I would really want to see some numbers around it. I don't think I really do
understand if making the logout feature less apparent actually returns value
to the site in any way.

I mean thinking a bit further, this is really not pushing users to stay
"logged in" and add value to the site right?

Also I think the security issues of keeping users logged in just to keep them
logged in is not really that encouraging.

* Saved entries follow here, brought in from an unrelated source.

-- ==== Sys2Proof/Safety.lean ====
section
/-! DEFINITION. What claims about the machine are stated in: the invariant of a state, an issue that nothing stops, and the
state that an instruction leaves. -/

namespace Sys2Proof
open Sys2Proof.Machine

/-- The scratchpad of a block, and that of its entry snapshot, are in the canonical form of memory. -/
def ScratchCanonical (b : Block) : Prop :=
  Memory.wf b.body.scratch = true ∧ ∀ k, b.snap = some k → Memory.wf k.scratch = true

/-- Memory and every scratchpad are in their canonical form: addresses strictly rising, no byte listed that reads as an unlisted one. -/
def MemoryCanonical (s : State) : Prop := Memory.wf s.mem = true ∧ ∀ b ∈ s.blocks, ScratchCanonical b

/-- An outcome that is a next state. -/
def Continues (o : Host.Outcome State Machine.Fault Refusal) : Prop := ∃ s, o = .next s

namespace Machine

/-- Nothing stops an issue before its body: the encoding is legal under the launch's limits (R66), the crew's role may issue
it (R112), no source reads an invalid latch (R60) or a marked register (R393), and it is ready to issue, or has issued before and goes
on (R62, R104). -/
def Ctx.unstopped (x : Ctx) (ill : Limits → Nat) (reads : List ReadAs) : Bool :=
  ill x.limits == 0 && roleOk x.op x.c.role && (x.latchFaults reads).isEmpty && (x.goesOn || x.s0.issuable x.b x.c x.ci x.op x.w x.act)

/-- An instruction issues from a state as `x` and nothing stops it before its body. -/
def Issues (op len : Nat) (ill : Limits → Nat) (reads : List ReadAs) (w : Fields) (s : State) (x : Ctx) : Prop :=
  s.issueCtx op len w = some x ∧ x.unstopped ill reads = true

/-- `Issues` of a 64-bit or 96-bit instruction. -/
abbrev IssuesLong (op : Nat) (fn : Option Nat) (reads : List ReadAs) (w : Fields) (s : State) (x : Ctx) : Prop :=
  Issues op (fieldsLength w) (illLong op fn w) reads w s x

/-- `Issues` of a 32-bit instruction. -/
abbrev IssuesShort (op : Nat) (reads : List ReadAs) (f : ShortFields) (s : State) (x : Ctx) : Prop :=
  Issues op 4 (fun lim => illDetailShort lim op f) reads (expandShort op f) s x

/-- The state after an instruction whose body has made `s` and left the lanes with some results (the others: next). -/
def Ctx.ends (x : Ctx) (s : State) (rs : List (Nat × LaneRes)) : State := finishIssue x s x.act rs false

/-- The state after an instruction that does nothing but change registers: each active lane's effect from the values at
issue, in ascending lane order (R5, R56). -/
def Ctx.writes (x : Ctx) (e : Nat → Eff) : State :=
  x.ends (x.s0.updCrew x.uid x.ci fun c => x.act.foldl (fun c l => (e l).apply c x.clk l x.w) c) []

/-- A 64-bit or 96-bit instruction that nothing stops changes registers alone, each active lane's by `e`. -/
def Writes (op : Nat) (fn : Option Nat) (reads : List ReadAs) (i : Fields → Instr) (e : Ctx → Nat → Eff) : Prop :=
  ∀ (w : Fields) (s : State) (x : Ctx), IssuesLong op fn reads w s x → exec (i w) s = .next (x.writes (e x))

/-- The same of a 32-bit instruction. -/
def WritesShort (op : Nat) (reads : List ReadAs) (i : ShortFields → Instr) (e : Ctx → Nat → Eff) : Prop :=
  ∀ (f : ShortFields) (s : State) (x : Ctx), IssuesShort op reads f s x → exec (i f) s = .next (x.writes (e x))

/-- A 64-bit or 96-bit instruction that nothing stops, in the forms and states that `ok` describes, ends in the state that `t`
gives, its lanes with the results that `t` gives. -/
def Ends (op : Nat) (fn : Option Nat) (reads : List ReadAs) (i : Fields → Instr) (ok : Ctx → Prop)
    (t : Ctx → State × List (Nat × LaneRes)) : Prop :=
  ∀ (w : Fields) (s : State) (x : Ctx), IssuesLong op fn reads w s x → ok x →
    exec (i w) s = .next (x.ends (t x).1 (t x).2)

/-- The same of a 32-bit instruction. -/
def EndsShort (op : Nat) (reads : List ReadAs) (i : ShortFields → Instr) (ok : Ctx → Prop)
    (t : Ctx → State × List (Nat × LaneRes)) : Prop :=
  ∀ (f : ShortFields) (s : State) (x : Ctx), IssuesShort op reads f s x → ok x →
    exec (i f) s = .next (x.ends (t x).1 (t x).2)

/-- A 64-bit or 96-bit instruction that nothing stops ends in the state that its body makes, where that body does not hold the
bundle and every lane goes on. -/
def Runs (op : Nat) (fn : Option Nat) (reads : List ReadAs) (i : Fields → Instr) (ok : Ctx → Prop)
    (body : Ctx → BodyRes) : Prop :=
  ∀ (w : Fields) (s : State) (x : Ctx) (t : State) (rs : List (Nat × LaneRes)), IssuesLong op fn reads w s x → ok x →
    body x = .done t rs → (∀ r ∈ rs, r.2 = .next) → exec (i w) s = .next (x.ends t rs)

/-- The checks of a sweep pass in every lane and iteration that is still to run: its segments are aligned, inside the scratchpad, on no
uncorrectable line and under no copy's range (R65, R235, R256, R393). -/
def Ctx.segsOk (x : Ctx) (op : SweepOp) (cnt : Nat) (sd sa sb : BitVec 6) : Prop :=
  (∀ l ∈ x.act, ∀ i < cnt, (x.t l).sweepI ≤ i →
    let d := sweepAddr x l x.w.d sd i
    let a := sweepAddr x l x.w.a sa i
    let b := sweepAddr x l x.w.b sb i
    d % 32 = 0 ∧ d + op.sizeD ≤ x.b.sheet.scratch ∧ a % 32 = 0 ∧ a + op.sizeA ≤ x.b.sheet.scratch ∧
      (op.sizeB = 0 ∨ b % 32 = 0 ∧ b + op.sizeB ≤ x.b.sheet.scratch)) ∧
  (∀ a n write, x.s0.rangeWait x.uid a n write = none) ∧ (x.s0.blockOr x.b).body.bad = []

/-- One iteration of a sweep (R64): every lane that it is still to run for reads the scratchpad as the iteration finds it; then they write
their segments, in ascending order, with their flags and the state of their streams. -/
def Ctx.sweepStep (x : Ctx) (op : SweepOp) (sd sa sb : BitVec 6) (s : State) (i : Nat) : State :=
  (x.act.filter fun l => decide ((x.t l).sweepI ≤ i)).foldl (fun (t : State) l =>
    let d := sweepAddr x l x.w.d sd i
    let count := match s.thread? x.uid x.ci l with | some t => t.rand.toNat | none => 0
    let r := op.run l count (s.scratchRead x.uid (sweepAddr x l x.w.a sa i) op.sizeA)
      (s.scratchRead x.uid (sweepAddr x l x.w.b sb i) op.sizeB) (s.scratchRead x.uid d op.sizeD)
    (t.scratchWrite x.uid d r.1).updCrew x.uid x.ci fun c =>
      (c.updThread l fun t => { t with rand := BitVec.ofNat 48 r.2.2 }).setFlags r.2.1) s

/-- A sweep whose checks pass leaves the state after CNT iterations, from 0 on, or from where a lane resumes (R63 to R65). -/
def SweepRuns (op : Nat) (reads : List ReadAs) (i : Fields → Instr) (ok : Ctx → Prop) (f : Ctx → SweepOp) : Prop :=
  ∀ (w : Fields) (s : State) (x : Ctx) (cnt : BitVec 12) (sd sa sb : BitVec 6), IssuesLong op none reads w s x →
    w.ext = .sweep cnt sd sa sb → ok x → x.segsOk (f x) cnt.toNat sd sa sb →
    exec (i w) s = .next (x.ends ((List.range cnt.toNat).foldl (x.sweepStep (f x) sd sa sb) x.s0) [])

/-- A value result in D of a width. -/
def Ctx.result (x : Ctx) (width v : Nat) : Eff := { val := some (x.w.d, width, v) }

/-- The width of R83's type code in MOD[2:0], in bits of the whole operand. -/
def Ctx.width (x : Ctx) : Nat := typeWidth (x.mod % 8)

/-- The element-wise result of R86: `f` of the elements of A, B and C, clamped under .sat and wrapped. -/
def Ctx.elementwise (x : Ctx) (f : Int → Int → Int → Int) (l : Nat) : Eff :=
  x.result x.width (mapElems (x.mod % 8) (bitAt x.mod 3) f (x.ty l x.w.a (x.mod % 8)) (x.ty l x.w.b (x.mod % 8))
    (x.ty l x.w.c (x.mod % 8)))

/-- A source of R88 and R90 as the number its type reads. -/
def Ctx.int (x : Ctx) (l : Nat) (code : BitVec 9) : Int := elemInt (x.mod % 8) (x.ty l code (x.mod % 8))

/-- The width of R83's raw type in MOD. -/
def Ctx.wide (x : Ctx) : Nat := typeWidth x.mod

/-- `f` of the element width and of each element of A, in its place (R96). -/
def Ctx.counted (x : Ctx) (l : Nat) (f : Nat → Nat → Nat) : Eff :=
  let n := elemWidth (x.mod % 8)
  x.result x.width (packElems n ((List.range (x.width / n)).map fun e => f n (elemAt (x.a l x.width) n e)))

/-- The predicate sources of R100 after MOD's inversion. -/
def Ctx.predA (x : Ctx) (l : Nat) : Bool := (x.t l).pred x.w.a.toNat != bitAt x.mod 0
def Ctx.predB (x : Ctx) (l : Nat) : Bool := (x.t l).pred x.w.b.toNat != bitAt x.mod 1

/-- The body's result where each active lane's registers change by `e`. -/
def Ctx.lanesSet (x : Ctx) (e : Nat → Eff) : State × List (Nat × LaneRes) :=
  (x.s0.updCrew x.uid x.ci fun c => x.act.foldl (fun c l => (e l).apply c x.clk l x.w) c, [])

/-- A float operation on the elements of A, B and C (R130, R131): one FP32 or two FP16, each rounded once, under .sr with a
draw of the lane's stream. -/
def Ctx.floats (x : Ctx) (f : FloatFmt) (rm : Nat) (g : ElemFn) : State × List (Nat × LaneRes) :=
  x.lanesSet fun l =>
    let d := drawModes rm (x.key l) (32 / f.bits) (x.count l)
    let r := packedOp f g d.1 (x.a l 32) (x.bv l 32) (x.cv l 32)
    { x.result 32 r.1 with flags := r.2 ||| d.2.2, rand := some d.2.1 }

/-- The effect of a lane that does not fault. -/
def Eff.ofLane (e : Except LaneFault Eff) : Eff := match e with | .ok v => v | .error _ => {}

/-- The body's result where the active lanes act on the state one after another, in ascending order (R236). -/
def Ctx.lanesRun (x : Ctx) (act : Ctx → State → Nat → State × LaneRes) : State × List (Nat × LaneRes) :=
  x.act.foldl (fun a l => ((act x a.1 l).1, a.2 ++ [(l, (act x a.1 l).2)])) (x.s0, [])

/-- A lane completes its instruction. -/
def Completes (r : LaneRes) : Prop := r = .next ∨ (∃ pc, r = .jump pc) ∨ r = .exit

/-- The elements of every active lane lie in this device's memory, and no lower lane's store waits for an answer from outside. -/
def Ctx.inDevice (x : Ctx) (es : Nat → List Elem) : Prop :=
  (∀ l ∈ x.act, ∀ e ∈ es l, ∃ key, placeOf x.s0.hubid e.pa e.leaf.type = .home key) ∧ x.storesWait x.s0 = false

/-- The addresses that the active lanes name. -/
def Ctx.vas (x : Ctx) (elems : Ctx → Nat → Except LaneFault (List (Nat × Nat))) : List Nat :=
  x.act.flatMap fun l => match elems x l with | .ok es => es.map (·.1) | .error _ => []

/-- Nothing outside the core can stop an access of it: no line is uncorrectable, no other core has unpublished notices or copies under
way, nothing is published or held outside the device, no agent is fenced and no spoke link is down (R216, R221, R235, R373, R380). -/
def Quiet (s : State) (core : Nat) : Prop :=
  s.poison = [] ∧ (∀ k ∈ s.l1, k.bad = false) ∧ (∀ i ∈ s.intents, i.core = core) ∧ (∀ c ∈ s.copies, c.core = core) ∧ (∀ a, s.agentDead a = false) ∧
  (∀ r ∈ s.recs, r.home = none) ∧ (∀ d ∈ s.dir, d.owner = none) ∧ s.downSpokes = []

/-- A memory instruction whose every active lane names elements with a translation at hand, where nothing outside the core stops it:
each active lane acts in ascending order, and each completes the instruction, or has sent its access to the home outside the device
that is to answer it. -/
def Accesses (op : Nat) (reads : List ReadAs) (i : Fields → Instr) (ok : Ctx → (Nat → List Elem) → Prop) (acc : Access)
    (elems : Ctx → Nat → Except LaneFault (List (Nat × Nat))) (lane : Ctx → State → Nat → List Elem → State × LaneRes) : Prop :=
  ∀ (w : Fields) (s : State) (x : Ctx) (es : Nat → List Elem), IssuesLong op none reads w s x → ok x es → Quiet x.s0 x.b.core →
    (∀ l ∈ x.act, x.plan acc (elems x l) = .ready (es l)) →
    (∀ r ∈ (x.lanesRun fun x s l => lane x s l (es l)).2, Completes r.2 ∨ r.2 = .out) ∧
    (x.inDevice es → ∀ r ∈ (x.lanesRun fun x s l => lane x s l (es l)).2, Completes r.2) ∧
    exec (i w) s = .next (x.ends ((x.lanesRun fun x s l => lane x s l (es l)).1.seeWalks x.b.core x.b.ctx (x.vas elems))
      (x.lanesRun fun x s l => lane x s l (es l)).2)

/-- A place that takes an atomic at once: this device's memory, a line of the host's that the device holds for its one lane, at scope sys
a peer, or a host page where PCI Express carries it (R229, R232). -/
def AtomicPlace (x : Ctx) (e : Elem) : Prop :=
  match placeOf x.s0.hubid e.pa e.leaf.type with
  | .home _ => True
  | .peer a => if a = hostAgent then x.act.length = 1 ∧ x.s0.outHeld (lineOf (memKey x.s0.hubid e.pa)) (decide (2 < x.atomScope)) = true
    else x.atomScope = 5
  | .hostIo => pcieAtomic x.op x.fn x.mod x.atomScope = true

Now I understand the value of keeping the user logged in, I just don't see the
value of having the logout feature hidden in a menu, other than simplifying
the User Experience.

If anyone has more information on this, please list them. I am interested in
researching this further.

------
estromberg
Tumblr is down, here is the cache:
[http://webcache.googleusercontent.com/search?q=cache:http://...](http://webcache.googleusercontent.com/search?q=cache:http://estromberg.com/post/10240504391/keeping-
users-logged-in)

------
DuqE
Great post, very insightful. I had not really noticed serivces like FB and
Twitter had moved the logout button the way they have until you pointed this
out. It is quite a clever idea, as your post suggests sites that offer a
service or product require the user to be logged in to get a personalised
experience. Users are less likely to logout if they cannot see it as an
option.

------
sneak
I recall the shitstorm I brewed when I made the same suggestion as your last
one (auto-login links in email) some time ago on HN.

Glad to see Quora is doing it now, too.

------
muyuu
Incognito window.